#### What the exercise asks:
Your output should consist solely of the lines from the one with "x).config = x := rfl" through the end of the records, reproduced exactly, both ends included.

= Beginning of Section =

-- ==== Sys2Proof/Laws/State.lean ====
section
/-! SUPPORT. One lemma for each field at each update of `HostSide`, `PoolSide` and `State`, and for rings, banks and
spares by number. -/

namespace Sys2Proof.Machine

/-! ## HostSide -/

@[simp] theorem HostSide.setPort_port (h : HostSide) (x : HostPort) : (h.setPort x).port = x := rfl
@[simp] theorem HostSide.setPort_out (h : HostSide) (x : HostPort) : (h.setPort x).out = h.out := rfl
@[simp] theorem HostSide.setPort_engine (h : HostSide) (x : HostPort) : (h.setPort x).engine = h.engine := rfl
@[simp] theorem HostSide.setPort_tracker (h : HostSide) (x : HostPort) : (h.setPort x).tracker = h.tracker := rfl
@[simp] theorem HostSide.setPort_config (h : HostSide) (x : HostPort) : (h.setPort x).config = h.config := rfl
@[simp] theorem HostSide.setPort_events (h : HostSide) (x : HostPort) : (h.setPort x).events = h.events := rfl
@[simp] theorem HostSide.setOut_port (h : HostSide) (x : List LinkMsg) : (h.setOut x).port = h.port := rfl
@[simp] theorem HostSide.setOut_out (h : HostSide) (x : List LinkMsg) : (h.setOut x).out = x := rfl
@[simp] theorem HostSide.setOut_engine (h : HostSide) (x : List LinkMsg) : (h.setOut x).engine = h.engine := rfl
@[simp] theorem HostSide.setOut_tracker (h : HostSide) (x : List LinkMsg) : (h.setOut x).tracker = h.tracker := rfl
@[simp] theorem HostSide.setOut_config (h : HostSide) (x : List LinkMsg) : (h.setOut x).config = h.config := rfl
@[simp] theorem HostSide.setOut_events (h : HostSide) (x : List LinkMsg) : (h.setOut x).events = h.events := rfl
@[simp] theorem HostSide.setEngine_port (h : HostSide) (x : QueueEngine) : (h.setEngine x).port = h.port := rfl
@[simp] theorem HostSide.setEngine_out (h : HostSide) (x : QueueEngine) : (h.setEngine x).out = h.out := rfl
@[simp] theorem HostSide.setEngine_engine (h : HostSide) (x : QueueEngine) : (h.setEngine x).engine = x := rfl
@[simp] theorem HostSide.setEngine_tracker (h : HostSide) (x : QueueEngine) :
    (h.setEngine x).tracker = h.tracker := rfl
@[simp] theorem HostSide.setEngine_config (h : HostSide) (x : QueueEngine) : (h.setEngine x).config = h.config := rfl
@[simp] theorem HostSide.setEngine_events (h : HostSide) (x : QueueEngine) : (h.setEngine x).events = h.events := rfl
@[simp] theorem HostSide.setTracker_port (h : HostSide) (x : Tracker) : (h.setTracker x).port = h.port := rfl
@[simp] theorem HostSide.setTracker_out (h : HostSide) (x : Tracker) : (h.setTracker x).out = h.out := rfl
@[simp] theorem HostSide.setTracker_engine (h : HostSide) (x : Tracker) : (h.setTracker x).engine = h.engine := rfl
@[simp] theorem HostSide.setTracker_tracker (h : HostSide) (x : Tracker) : (h.setTracker x).tracker = x := rfl
@[simp] theorem HostSide.setTracker_config (h : HostSide) (x : Tracker) : (h.setTracker x).config = h.config := rfl
@[simp] theorem HostSide.setTracker_events (h : HostSide) (x : Tracker) : (h.setTracker x).events = h.events := rfl
@[simp] theorem HostSide.setConfig_port (h : HostSide) (x : ConfigUnit) : (h.setConfig x).port = h.port := rfl
@[simp] theorem HostSide.setConfig_out (h : HostSide) (x : ConfigUnit) : (h.setConfig x).out = h.out := rfl
@[simp] theorem HostSide.setConfig_engine (h : HostSide) (x : ConfigUnit) : (h.setConfig x).engine = h.engine := rfl
@[simp] theorem HostSide.setConfig_tracker (h : HostSide) (x : ConfigUnit) :
    (h.setConfig x).tracker = h.tracker := rfl
@[simp] theorem HostSide.setConfig_config (h : HostSide) (x : ConfigUnit) : (h.setConfig x).config = x := rfl
@[simp] theorem HostSide.setConfig_events (h : HostSide) (x : ConfigUnit) : (h.setConfig x).events = h.events := rfl
@[simp] theorem HostSide.setEvents_port (h : HostSide) (x : EventUnit) : (h.setEvents x).port = h.port := rfl
@[simp] theorem HostSide.setEvents_out (h : HostSide) (x : EventUnit) : (h.setEvents x).out = h.out := rfl
@[simp] theorem HostSide.setEvents_engine (h : HostSide) (x : EventUnit) : (h.setEvents x).engine = h.engine := rfl
@[simp] theorem HostSide.setEvents_tracker (h : HostSide) (x : EventUnit) : (h.setEvents x).tracker = h.tracker := rfl
@[simp] theorem HostSide.setEvents_config (h : HostSide) (x : EventUnit) : (h.setEvents x).config = h.config := rfl
@[simp] theorem HostSide.setEvents_events (h : HostSide) (x : EventUnit) : (h.setEvents x).events = x := rfl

= End of Section =

#### Completed exercise:
@[simp] theorem HostSide.setConfig_config (h : HostSide) (x : ConfigUnit) : (h.setConfig x).config = x := rfl
@[simp] theorem HostSide.setConfig_events (h : HostSide) (x : ConfigUnit) : (h.setConfig x).events = h.events := rfl
@[simp] theorem HostSide.setEvents_port (h : HostSide) (x : EventUnit) : (h.setEvents x).port = h.port := rfl
@[simp] theorem HostSide.setEvents_out (h : HostSide) (x : EventUnit) : (h.setEvents x).out = h.out := rfl
@[simp] theorem HostSide.setEvents_engine (h : HostSide) (x : EventUnit) : (h.setEvents x).engine = h.engine := rfl
@[simp] theorem HostSide.setEvents_tracker (h : HostSide) (x : EventUnit) : (h.setEvents x).tracker = h.tracker := rfl
@[simp] theorem HostSide.setEvents_config (h : HostSide) (x : EventUnit) : (h.setEvents x).config = h.config := rfl
@[simp] theorem HostSide.setEvents_events (h : HostSide) (x : EventUnit) : (h.setEvents x).events = x := rfl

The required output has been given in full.